= Zhang Xiaozhong =

Chinese general and rebel during Tang dynasty

Zhang Xiaozhong (張孝忠) (730 – April 30, 791), né Zhang Alao (張阿勞), posthumous name Prince Zhenwu of Shanggu (上谷貞武王), was a Chinese military general and politician of the Tang dynasty. He was of Xi ancestry. Initially he served the rebel state Yan, during the An Lushan rebellion, and later served the warlord Li Baochen. After Li Baochen's death he joined the Tang imperial cause, giving the Tang army a foothold north of the Yellow River in spite of being surrounded by semi-independent warlord realms.

== Background ==
Zhang Xiaozhong, initially known as Zhang Alao, was born in 730, during the reign of Emperor Xuanzong. He was of Xi ethnicity. His great-grandfather Zhang Jing (張靖) and grandfather Zhang Xun (張遜) were both chieftains of the Yishihuo (乙失活) tribe. During Emperor Xuanzong's Tianbao era (742–756), Zhang Alao's father Zhang Mi (張謐) led his tribal people in submitting to Tang rule and was given an honorary title as the minister of vassal affairs.

Zhang Alao himself was tall, brave, strong, and filially pious. In the region, he and Wang Monuogan (later known as Wang Wujun) were known as the strongest warriors. Near the end of the Tianbao era, as he was a capable archer, he came to serve under the Tang general An Lushan, and made contributions in defeating Tujue tribes.

== During Anshi Rebellion ==
In 755, An Lushan rebelled at Fanyang (范陽, in modern Beijing), and Zhang Alao served as one of his forward commanders, along with Tian Chengsi and Zhang Zhongzhi. After An declared himself emperor of a new state of Yan, Zhang Alao served as a general of the Yan state, and later served under the later Yan emperor Shi Siming and Shi Siming's son and successor Shi Chaoyi as well in their campaigns against Tang. After Yan ended with Shi Chaoyi's death in 763, Zhang Zhongzhi surrendered to Tang, was bestowed the name Li Baochen, and became a Tang general — the military governor (Jiedushi) of Chengde Circuit (成德, headquartered in modern Shijiazhuang, Hebei), and Zhang Alao served under Li Baochen.

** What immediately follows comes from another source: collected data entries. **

/-- SBALU, SIBALU and SSBALU store the data register's old word at the address from the old registers,
and do their ALU2 piece, whose destination is another register (R220, R223 to R225). Constructors:
sbalu sibalu ssbalu. -/
def Obligations.StoresWithPiece : Prop :=
  ∀ (st base : Reg) (p : Alu2) (s : State),
    s.mem.wf = true → (alu2Privileged p = true → supervisor s = true) →
    NotLoading ([st, base] ++ alu2Regs p) s → alu2Dst p ≠ some st →
    (∀ offset : BitVec 8,
      let a := reg s base + offset.signExtend 32
      memAddr s a = true → codeAddr s a = false →
      ∃ t, exec (.sbalu st base p offset) s = .next t ∧ t.mem.word a = reg s st ∧
        t.mar = a ∧ t.disp = offset.signExtend 32 ∧ DoesPiece p [] s t ∧
        OnlyChanges { pieceChanges p with stored := some a, mar := true, disp := true } s t ∧
        SameSequencing (alone p s) t ∧ Notes none false false t) ∧
    (∀ index : Reg,
      let a := reg s base + reg s index
      NotLoading [index] s → memAddr s a = true → codeAddr s a = false →
      ∃ t, exec (.sibalu st base p index) s = .next t ∧ t.mem.word a = reg s st ∧
        t.mar = a ∧ DoesPiece p [] s t ∧
        OnlyChanges { pieceChanges p with stored := some a, mar := true } s t ∧
        SameSequencing (alone p s) t ∧ Notes none false false t) ∧
    ∀ (shift : BitVec 4) (a : Word), a.toInt = (reg s base).toInt / 2 ^ shift.toNat →
      memAddr s a = true → codeAddr s a = false →
      ∃ t, exec (.ssbalu st base p shift) s = .next t ∧ t.mem.word a = reg s st ∧
        t.mar = a ∧ DoesPiece p [] s t ∧
        OnlyChanges { pieceChanges p with stored := some a, mar := true } s t ∧
        SameSequencing (alone p s) t ∧ Notes none false false t

/-- SPC, SPCB and SPCALU store PC(current) + 1 of their SX stage, `pc2 + 1`, which an ALU2 piece that
writes PC(current) does not change (R227 to R229). Constructors: spc spcb spcalu. -/
def Obligations.StorePcInstructions : Prop :=
  ∀ s : State, s.mem.wf = true →
    (∀ address : BitVec 24,
      let a : Word := address.signExtend 32
      memAddr s a = true → codeAddr s a = false →
      ∃ t, exec (.spc address) s = .next t ∧ t.mem.word a = s.pc2 + 1 ∧ t.mar = a ∧ t.disp = a ∧
        Plain { stored := some a, mar := true, disp := true } s t) ∧
    (∀ (base : Reg) (offset : BitVec 20),
      let a := reg s base + offset.signExtend 32
      NotLoading [base] s → memAddr s a = true → codeAddr s a = false →
      ∃ t, exec (.spcb base offset) s = .next t ∧ t.mem.word a = s.pc2 + 1 ∧
        t.mar = a ∧ t.disp = offset.signExtend 32 ∧
        Plain { stored := some a, mar := true, disp := true } s t) ∧
    ∀ (base : Reg) (p : Alu2) (offset : BitVec 8),
      let a := reg s base + offset.signExtend 32
      (alu2Privileged p = true → supervisor s = true) → NotLoading ([base] ++ alu2Regs p) s →
      memAddr s a = true → codeAddr s a = false →
      ∃ t, exec (.spcalu base p offset) s = .next t ∧ t.mem.word a = s.pc2 + 1 ∧
        t.mar = a ∧ t.disp = offset.signExtend 32 ∧ DoesPiece p [] s t ∧
        OnlyChanges { pieceChanges p with stored := some a, mar := true, disp := true } s t ∧
        SameSequencing (alone p s) t ∧ Notes none false false t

== Service under Li Baochen and Li Weiyue ==
While serving under Li Baochen, Zhang Alao was given a number of honorary positions, and a new name of Xiaozhong (meaning "filially pious and faithful"). Li Baochen, believing Zhang to be faithful and brave, initially trusted him greatly, and married his sister-in-law Lady Meigu to Zhang. He also entrusted Zhang with the troops from Yi Prefecture (易州, in modern Baoding, Hebei). In 775, when Tian Chengsi, then the military governor of Weibo Circuit (魏博, headquartered in modern Handan, Hebei) wore out the patience of not only the imperial government by annexing most of Zhaoyi Circuit (昭義, then headquartered in modern Anyang, Henan), killing Li Baochen's brother Li Baozheng (李寶正), and being disrespectful to Li Zhengji the military governor of Pinglu Circuit (平盧, headquartered in modern Weifang, Shandong), Emperor Xuanzong's grandson Emperor Daizong commissioned a campaign against Tian. Tian preemptively attacked Chengde's Ji Prefecture (冀州, in modern Hengshui, Hebei). Li Baochen sent Zhang to defend against the attack with the Chengde elite troops, and when Tian realized that the campaign was not going well for him, he stated, "With Zhang Alao still present, I cannot take Ji Prefecture," and he withdrew. Subsequently, when Li Baochen was tricked by Tian into attacking another general, Zhu Tao, the acting military governor of Lulong Circuit (盧龍, headquartered in modern Beijing) but was unable to seize Lulong Circuit, Li Baochen made Zhang the prefect of Yi Prefecture as precaution of a Zhu counterattack.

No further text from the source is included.